Asherman's syndrome. My midwife told me this risk was really small and only really affected people who have multiple D&Cs, but my research revealed a risk of between 7.7% - 30+%!!! This is the one that really freaks me out.
Other risks of surgery/anesthesia

Pros of Cytotec/Medical method


More "natural" in my mind
No added risk of impeding future fertility Is this true?

Cons of Cytotec/Medical method


Risk of bleeding 
May need D&C anyway
Pain!

I also have some questions about taking cytotec:


How long does it take for your cycle to return, typically?
Is there any reason to not TTC immediately after my cycle returns. 

I'm so conflicted on what to do. I just wish I had a crystal ball.

Thanks!

S


----------



## brambleberry (Oct 20, 2011)

That issue with Asherman's syndrome has been worrying me too. From what I could tell (and I could be wrong), it's just one study that showed that high risk potential. A few different websites referred to it, but still just one study. I couldn't find any other studies that said anything about risk of Asherman's specifically for D&C's for miscarriage, but most sites I saw said overall risk was 1% or less. I ran that by two different doctors, and they were both very skeptical of the risks being anywhere near that high - they rarely see any cases of Asherman's, and plenty of women in their care have D&C's. My family doctor pointed out that the study probably wasn't looking at clinically significant cases of Asherman's - it sounds like they are checking for adhesions with an endoscope and the slightest little trace of one is included as a case of Asherman's, even if it's too insignificant to ever cause any problems. My other doctor is recently out of OB training, and he just flat out dismissed that study and said the risks were minuscule.

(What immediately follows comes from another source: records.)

-- ==== Sys2Proof/Laws/State.lean ====
section
/-! SUPPORT. What each update of a record leaves as it is: one lemma a field and an update. -/

namespace Sys2Proof.Machine

open Sys2Proof

/-! ### The package: a change of one strand or one station leaves every other part as it is. -/

section
variable (c : Core) (x : Strand)
@[simp] theorem Core.setStrand_stations : (c.setStrand x).stations = c.stations := rfl
@[simp] theorem Core.setStrand_mem : (c.setStrand x).mem = c.mem := rfl
@[simp] theorem Core.setStrand_l2 : (c.setStrand x).l2 = c.l2 := rfl
@[simp] theorem Core.setStrand_uses : (c.setStrand x).uses = c.uses := rfl
@[simp] theorem Core.setStrand_tlb : (c.setStrand x).tlb = c.tlb := rfl
@[simp] theorem Core.setStrand_scopes : (c.setStrand x).scopes = c.scopes := rfl
@[simp] theorem Core.setStrand_pins : (c.setStrand x).pins = c.pins := rfl
@[simp] theorem Core.setStrand_fetched : (c.setStrand x).fetched = c.fetched := rfl
@[simp] theorem Core.setStrand_joinCells : (c.setStrand x).joinCells = c.joinCells := rfl
@[simp] theorem Core.setStrand_groups : (c.setStrand x).groups = c.groups := rfl
@[simp] theorem Core.setStrand_jobs : (c.setStrand x).jobs = c.jobs := rfl
@[simp] theorem Core.setStrand_cancelled : (c.setStrand x).cancelled = c.cancelled := rfl
@[simp] theorem Core.setStrand_bindings : (c.setStrand x).bindings = c.bindings := rfl
@[simp] theorem Core.setStrand_ready : (c.setStrand x).ready = c.ready := rfl
@[simp] theorem Core.setStrand_placing : (c.setStrand x).placing = c.placing := rfl
@[simp] theorem Core.setStrand_tasks : (c.setStrand x).tasks = c.tasks := rfl
@[simp] theorem Core.setStrand_cursors : (c.setStrand x).cursors = c.cursors := rfl
@[simp] theorem Core.setStrand_tickets : (c.setStrand x).tickets = c.tickets := rfl
@[simp] theorem Core.setStrand_gangTicket : (c.setStrand x).gangTicket = c.gangTicket := rfl
@[simp] theorem Core.setStrand_queueSlots : (c.setStrand x).queueSlots = c.queueSlots := rfl
@[simp] theorem Core.setStrand_turns : (c.setStrand x).turns = c.turns := rfl
@[simp] theorem Core.setStrand_wakes : (c.setStrand x).wakes = c.wakes := rfl
@[simp] theorem Core.setStrand_messages : (c.setStrand x).messages = c.messages := rfl
@[simp] theorem Core.setStrand_linkMsgs : (c.setStrand x).linkMsgs = c.linkMsgs := rfl
@[simp] theorem Core.setStrand_decrements : (c.setStrand x).decrements = c.decrements := rfl
@[simp] theorem Core.setStrand_multicasts : (c.setStrand x).multicasts = c.multicasts := rfl
@[simp] theorem Core.setStrand_completions : (c.setStrand x).completions = c.completions := rfl
@[simp] theorem Core.setStrand_signals : (c.setStrand x).signals = c.signals := rfl
@[simp] theorem Core.setStrand_sampling : (c.setStrand x).sampling = c.sampling := rfl
@[simp] theorem Core.setStrand_rollbacks : (c.setStrand x).rollbacks = c.rollbacks := rfl
@[simp] theorem Core.setStrand_collectives : (c.setStrand x).collectives = c.collectives := rfl
@[simp] theorem Core.setStrand_members : (c.setStrand x).members = c.members := rfl
@[simp] theorem Core.setStrand_held : (c.setStrand x).held = c.held := rfl
@[simp] theorem Core.setStrand_mgmtWrites : (c.setStrand x).mgmtWrites = c.mgmtWrites := rfl
@[simp] theorem Core.setStrand_seals : (c.setStrand x).seals = c.seals := rfl
@[simp] theorem Core.setStrand_doorbells : (c.setStrand x).doorbells = c.doorbells := rfl
@[simp] theorem Core.setStrand_rejected : (c.setStrand x).rejected = c.rejected := rfl
@[simp] theorem Core.setStrand_rewritten : (c.setStrand x).rewritten = c.rewritten := rfl
@[simp] theorem Core.setStrand_freeNo : (c.setStrand x).freeNo = c.freeNo := rfl
@[simp] theorem Core.setStrand_seq : (c.setStrand x).seq = c.seq := rfl
@[simp] theorem Core.setStrand_work : (c.setStrand x).work = c.work := rfl
end

section
variable (c : Core) (k : Key) (f : Strand → Strand)
@[simp] theorem Core.updStrand_stations : (c.updStrand k f).stations = c.stations := rfl
@[simp] theorem Core.updStrand_mem : (c.updStrand k f).mem = c.mem := rfl
@[simp] theorem Core.updStrand_l2 : (c.updStrand k f).l2 = c.l2 := rfl
@[simp] theorem Core.updStrand_uses : (c.updStrand k f).uses = c.uses := rfl
@[simp] theorem Core.updStrand_tlb : (c.updStrand k f).tlb = c.tlb := rfl
@[simp] theorem Core.updStrand_scopes : (c.updStrand k f).scopes = c.scopes := rfl
@[simp] theorem Core.updStrand_pins : (c.updStrand k f).pins = c.pins := rfl
@[simp] theorem Core.updStrand_fetched : (c.updStrand k f).fetched = c.fetched := rfl
@[simp] theorem Core.updStrand_joinCells : (c.updStrand k f).joinCells = c.joinCells := rfl
@[simp] theorem Core.updStrand_groups : (c.updStrand k f).groups = c.groups := rfl
@[simp] theorem Core.updStrand_jobs : (c.updStrand k f).jobs = c.jobs := rfl
@[simp] theorem Core.updStrand_cancelled : (c.updStrand k f).cancelled = c.cancelled := rfl
@[simp] theorem Core.updStrand_bindings : (c.updStrand k f).bindings = c.bindings := rfl
@[simp] theorem Core.updStrand_ready : (c.updStrand k f).ready = c.ready := rfl
@[simp] theorem Core.updStrand_placing : (c.updStrand k f).placing = c.placing := rfl
@[simp] theorem Core.updStrand_tasks : (c.updStrand k f).tasks = c.tasks := rfl
@[simp] theorem Core.updStrand_cursors : (c.updStrand k f).cursors = c.cursors := rfl
@[simp] theorem Core.updStrand_tickets : (c.updStrand k f).tickets = c.tickets := rfl
@[simp] theorem Core.updStrand_gangTicket : (c.updStrand k f).gangTicket = c.gangTicket := rfl
@[simp] theorem Core.updStrand_queueSlots : (c.updStrand k f).queueSlots = c.queueSlots := rfl
@[simp] theorem Core.updStrand_turns : (c.updStrand k f).turns = c.turns := rfl
@[simp] theorem Core.updStrand_wakes : (c.updStrand k f).wakes = c.wakes := rfl
@[simp] theorem Core.updStrand_messages : (c.updStrand k f).messages = c.messages := rfl
@[simp] theorem Core.updStrand_linkMsgs : (c.updStrand k f).linkMsgs = c.linkMsgs := rfl
@[simp] theorem Core.updStrand_decrements : (c.updStrand k f).decrements = c.decrements := rfl
@[simp] theorem Core.updStrand_multicasts : (c.updStrand k f).multicasts = c.multicasts := rfl
@[simp] theorem Core.updStrand_completions : (c.updStrand k f).completions = c.completions := rfl
@[simp] theorem Core.updStrand_signals : (c.updStrand k f).signals = c.signals := rfl
@[simp] theorem Core.updStrand_sampling : (c.updStrand k f).sampling = c.sampling := rfl
@[simp] theorem Core.updStrand_rollbacks : (c.updStrand k f).rollbacks = c.rollbacks := rfl
@[simp] theorem Core.updStrand_collectives : (c.updStrand k f).collectives = c.collectives := rfl
@[simp] theorem Core.updStrand_members : (c.updStrand k f).members = c.members := rfl
@[simp] theorem Core.updStrand_held : (c.updStrand k f).held = c.held := rfl
@[simp] theorem Core.updStrand_mgmtWrites : (c.updStrand k f).mgmtWrites = c.mgmtWrites := rfl
@[simp] theorem Core.updStrand_seals : (c.updStrand k f).seals = c.seals := rfl
@[simp] theorem Core.updStrand_doorbells : (c.updStrand k f).doorbells = c.doorbells := rfl
@[simp] theorem Core.updStrand_rejected : (c.updStrand k f).rejected = c.rejected := rfl
@[simp] theorem Core.updStrand_rewritten : (c.updStrand k f).rewritten = c.rewritten := rfl
@[simp] theorem Core.updStrand_freeNo : (c.updStrand k f).freeNo = c.freeNo := rfl
@[simp] theorem Core.updStrand_seq : (c.updStrand k f).seq = c.seq := rfl
@[simp] theorem Core.updStrand_work : (c.updStrand k f).work = c.work := rfl
end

I still felt enough worry about the risk of Asherman's to wait to miscarry naturally, but it's been almost 3 weeks now from the time my baby died, and I'm being encouraged to choose cytotec or D&C due to the risk of infection after 3 weeks. So I've finally chosen D&C - I'm going in for it tomorrow morning actually. I felt like the risk of hemorrhage with cytotec was too high, compared to the risks of D&C (if you throw out that one study), and I absolutely don't want to end up with an emergency D&C. I just don't need that kind of drama right now. So that was my decision, but I'm not saying it's the best one. I still feel discontented with the lack of solid, straight-forward information out there. Miscarriage is just such miserable business.

I'm sorry you're having to go through this, too. I'll be thinking of you.


----------



## skj2011 (Jul 19, 2011)

Thank you so so much for your reply! I'm so sorry you are in a similar place.

What you said made a lot of sense. The other thing my acupuncturist mentioned was that I don't have a history of fibroids or other conditions that would pre-dispose me to ashermans. I'm thinking I'll likely also have a D&C, perhaps tomorrow too.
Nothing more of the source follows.